Jesse Jackson was born Jesse Louis Burns in 1941 in Greenville, South Carolina. He was born to the parents of Helen Burns and Noah Robinson. His mother remarried two years later to a man named Charles Jackson (Jesse later in life changed his name to Jesse Louis Jackson because of his stepfather). He graduated from Sterling High School and received a football scholarship to the University of Illinois. During his first year, he became dissatisfied with his treatment on the campus and on the field. He was told that as a black he could not expect to play quarterback. Less than a year later, Jesse decided to finish his college years in the south, thus transferring to North Carolina Agricultural and Technical College in Greensboro, North Carolina.

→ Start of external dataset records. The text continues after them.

-- ==== Sys2Proof/Tests/Slice0.lean ====
section
/-! SUPPORT. Tests of single commands, checks of `Instr.wf` on ill-formed terms, and for each statement with hypotheses a
theorem that shows states and operands which meet them. Expected values are worked out by hand from the rules named. -/

namespace Sys2Proof.Tests

open Sys2Proof Sys2Proof.Machine

theorem opt_all {α : Type} {o : Option α} {P : α → Prop} [DecidablePred P] (h : (o.all fun e => decide (P e)) = true) :
    ∀ e, o = some e → P e := by
  rintro e rfl
  simpa using h

/-! Small states. -/

/-- A tower in service: its first 512 positions enabled, six stacks and eight ports, every rail good, two bricks live. -/
def tUp (t : TowerId) : Tower :=
  let x := Tower.cold t Fuses.sample { Store.init with imgA := none }
  let x := { x with
    enabled := Fuses.sample.enabled, lmap := [(0, 0), (1, 1)]
    sys := { x.sys with rails := 255, aux := true, boot := { x.sys.boot with restored := true }, mgmt := { x.sys.mgmt with up := true } } }
  ((((((x.fset Fld.glbTower_STATE 2).fset Fld.glbTower_HBM_STACKS 6).fset Fld.glbTower_PORTS 8).fset Fld.clkStat_CPLL_LOCK 1).fset
    Fld.clkStat_BPLL_LOCK 1).fset Fld.llcStat_HOMES 512).fset Fld.brkArray_WIDTH 64 0

/-- The module in service, its link to the host up. -/
def sUp : State := { State.reset with t0 := tUp .t0, t1 := tUp .t1, host := { HostPort.init with up := true } }

def b0 : BrickRef := ⟨.t0, 0⟩
def g0 : GroupRef := ⟨b0, 0, 0⟩

/-- A thread at the start of the code with g0 to g9 and predicates. -/
def th0 (l : Nat) : Thread :=
  ⟨0, false, none, [], [(0, BitVec.ofNat 32 (l + 3)), (1, 5), (2, 0x80000000), (3, 0xFFFFFFFF), (4, 40)], 0x05⟩

/-- A group of four threads and its launch, one block of which is resident. -/
def grp0 : Group where
  gid := gidOf 1 0 0
  block := 0
  index := 0
  alloc := 32
  threads := [th0 0, th0 1, th0 2, th0 3] ++ List.replicate 28 { Thread.init with exited := true }
  cur := 0xF
  refLane := 0
  u := [(0, 7)]
  pend := []
  gap := false
  sleep := none
  fpstat := 0
  timeHi := 0
  cycHi := 0
  fault := none
  held := false
  acq := none
  marks := []
  bound := none

def run0 : RunCtx where
  launch := 1
  ident := 9
  codeBase := 0x100000
  codeSize := 256
  entry := 0
  alloc := 32
  threads := 4
  spBytes := 4096
  spUnits := 0
  cluster := 1
  debug := false
  strictDead := false
  seed := 1
  nblock := 1
  wins := []
  lbrick := 0

def blk0 : Block := ⟨1, 0, 4, 1, 0, 0, 4096, 1, [], [], false, false⟩

/-- A brick whose group stands before the instruction with the words given. -/
def brI (op : Nat) (w : IWord) : Brick :=
  { Brick.init with
    run := some run0, blocks := [(0, blk0)], groups := [(0, grp0)]
    icache := [(0, BitVec.ofNat 1024 (op * 2 ^ 56 + w.lo.toNat + w.w2.toNat * 2 ^ 64))] }

def sI (op : Nat) (w : IWord) : State := sUp.setBrick b0 (brI op w)

/-- Format R with destination, sources and MOD (R67, R68). -/
def wR (d a b c mod : Nat) : IWord := ⟨BitVec.ofNat 56 (d * 2 ^ 41 + a * 2 ^ 33 + b * 2 ^ 25 + c * 2 ^ 17 + mod * 2 ^ 8), 0⟩

/-- Format I with destination, source, MOD and immediate (R69). -/
def wI (d a mod imm : Nat) : IWord := ⟨BitVec.ofNat 56 (2 ^ 54 + d * 2 ^ 41 + a * 2 ^ 33 + mod * 2 ^ 24 + imm), 0⟩

/-- Format X (R71). -/
def wX (d a b c mod w2 : Nat) : IWord :=
  ⟨BitVec.ofNat 56 (2 ^ 55 + d * 2 ^ 41 + a * 2 ^ 33 + b * 2 ^ 25 + c * 2 ^ 17 + mod * 2 ^ 8), BitVec.ofNat 64 w2⟩

/-- The attempt to issue succeeds, and what it sees meets a condition. -/
def goes (op : Nat) (sel : Fields → Bool) (o : OpInfo) (g : GroupRef) (w : IWord) (s : State) (P : Ctx → Prop)
    [∀ x, Decidable (P x)] : Bool := match prepare op sel o g w s with
  | .go x => decide (P x)
  | _ => false

theorem goes_of {op : Nat} {sel : Fields → Bool} {o : OpInfo} {g : GroupRef} {w : IWord} {s : State} {P : Ctx → Prop}
    [∀ x, Decidable (P x)] (h : goes op sel o g w s P = true) : ∃ x, prepare op sel o g w s = .go x ∧ P x := by
  unfold goes at h
  split at h
  · next x hx => exact ⟨x, hx, of_decide_eq_true h⟩
  · cases h

/-- The instruction is ready at the group of `sI`. -/
def isReady (op : Nat) (o : OpInfo) (w : IWord) : Bool := goes op (fun _ => true) o g0 w (sI op w) fun x =>
  x.o.cls = .s → (sget Sched.init x.br.scheds g0.sched.val).sfu = false

theorem ready_of {rows : List (Nat × OpInfo × IWord)} (h : (rows.all fun r => isReady r.1 r.2.1 r.2.2) = true) :
    ∀ r ∈ rows, ∃ x, ReadyNow r.1 r.2.1 g0 r.2.2 (sI r.1 r.2.2) x :=
  fun r hr => goes_of (List.all_eq_true.mp h r hr)

/-- The attempt to issue ends in a decode fault. -/
def faults (op : Nat) (o : OpInfo) (w : IWord) (s : State) : Bool := match prepare op (fun _ => true) o g0 w s with
  | .fault _ _ _ _ _ => true
  | _ => false
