/-- A register-only instruction: new registers, then the next slot. -/
def regOp (s : State) (f : Team → Regs) : Out :=
  withTeam s fun uid t => s.putTeam uid { t with regs := f t }.advance

/-- A uniform register-only instruction: nothing but the next slot when its guard is false (R31). -/
def regOpIf (s : State) (g : Option Guard) (f : Team → Regs) : Out :=
  regOp s fun t => if guardHolds t.regs g then f t else t.regs

/-! ### Bytes -/

/-- A little-endian number of bytes. -/
def leNat : List Byte → Nat
  | [] => 0
  | b :: l => b.toNat + 256 * leNat l

/-- The `n` low bytes of a number, least significant first. -/
def leBytes : Nat → Nat → List Byte
  | 0, _ => []
  | n + 1, x => BitVec.ofNat 8 x :: leBytes n (x / 256)

/-- A memory is canonical: addresses strictly rise and no listed byte is zero, what an unlisted address reads as. -/
abbrev Memory.wf (m : List Host.Cell) : Bool := Tbl.wf (0 : Byte) m

/-- One byte. -/
def peek (m : List Host.Cell) (a : Nat) : Byte := Tbl.get m 0 a
/-- Store one byte. -/
def poke (m : List Host.Cell) (a : Nat) (b : Byte) : List Host.Cell := Tbl.set m 0 a b
/-- Store bytes from an address upward. -/
def pokes (m : List Host.Cell) (a : Nat) : List Byte → List Host.Cell
  | [] => m
  | b :: l => pokes (poke m a b) (a + 1) l
/-- Read bytes from an address upward. -/
def peeks (m : List Host.Cell) (a : Nat) (n : Nat) : List Byte := (List.range n).map fun i => peek m (a + i)

/-! ### Stage 2 (R376) -/

/-- MODE of a slice group (R372). -/
def sgMode (v : Word64) : Nat := v.toNat / 2 ^ 16 % 4
/-- OWNER of a slice group. -/
def sgOwner (v : Word64) : Nat := v.toNat % 32
/-- SGCFG of a group. -/
def State.sg (s : State) (g : Nat) : Word64 := s.dev.sgcfg.get 0 g

/-- The slice groups that a function owns. -/
def State.ownGroups (s : State) (v : Nat) : List Nat :=
  (List.range 16).filter fun g => sgMode (s.sg g) == 1 && sgOwner (s.sg g) == v
/-- The slice groups of the pool. -/
def State.poolGroups (s : State) : List Nat := (List.range 16).filter fun g => sgMode (s.sg g) == 3
/-- A function that owns no slice group is rated (R372). -/
def State.rated (s : State) (v : Nat) : Bool := (s.ownGroups v).isEmpty
/-- The slice groups of a function's window. -/
def State.groups (s : State) (v : Nat) : List Nat := if s.rated v then s.poolGroups else s.ownGroups v
/-- S2LIMIT: 30 GiB for each group (R376). -/
def State.s2limit (s : State) (v : Nat) : Nat := (s.groups v).length * (30 * 2 ^ 30)

/-- The place in device memory of a window address. -/
def windowKey (groups : List Nat) (w : Nat) : Option Nat :=
  (groups[w / 128 % groups.length]?).map fun g => 2 ^ 35 * g + (w / 128 / groups.length * 128 + w % 128)

/-- The place in device memory of a guest-physical address, none on a stage-2 fault. -/
def State.stage2 (s : State) (v : Nat) (gpa : Nat) : Option Nat :=
  if gpa < (s.fn v).s2bound.toNat then windowKey (s.groups v) ((s.fn v).s2base.toNat + gpa) else none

Jackson first became involved in the Civil Rights movement while a student at North Carolina A&T. There at NC A&T he joined the Greensboro chapter of the Council on Racial Equality (CORE), an organization that had led early sit-ins to protest segregated lunch counters. In early 1963 Jackson organized numerous marches, sit-ins, and mass arrests to press for the desegregation of local restaurants and theaters (Frady 23). His leadership in these events earned him recognition within the regional movement. He was chosen president of the North Carolina Intercollegiate Council on Human Rights, field director of CORE's southeastern operations, and in 1964 served as delegate to the Young Democrats National Convention. There he became active in sit-ins with other students at the college.
In June of 1963, he graduated from college just as massive civil rights demonstrations gripped Birmingham, Alabama, and other Southern cities. As a leader of the campus chapter of the Congress of Racial Equality, Jackson had declared his willingness to go to jail or to the chain gang if necessary. He led 278 civil rights demonstrators who were arrested in Greensboro (Frady 36).
By this time, Jesse was torn between a desire to prepare for the ministry and a determination to be at the Civil Rights Movement's front lines. He soon enrolled for study at Chicago Theological Seminary. In 1965 he enlisted in the voting rights campaign of the Southern Christian Leadership Conference (SCLC) in Selma, Alabama, where he first met Martin Luther King, Jr....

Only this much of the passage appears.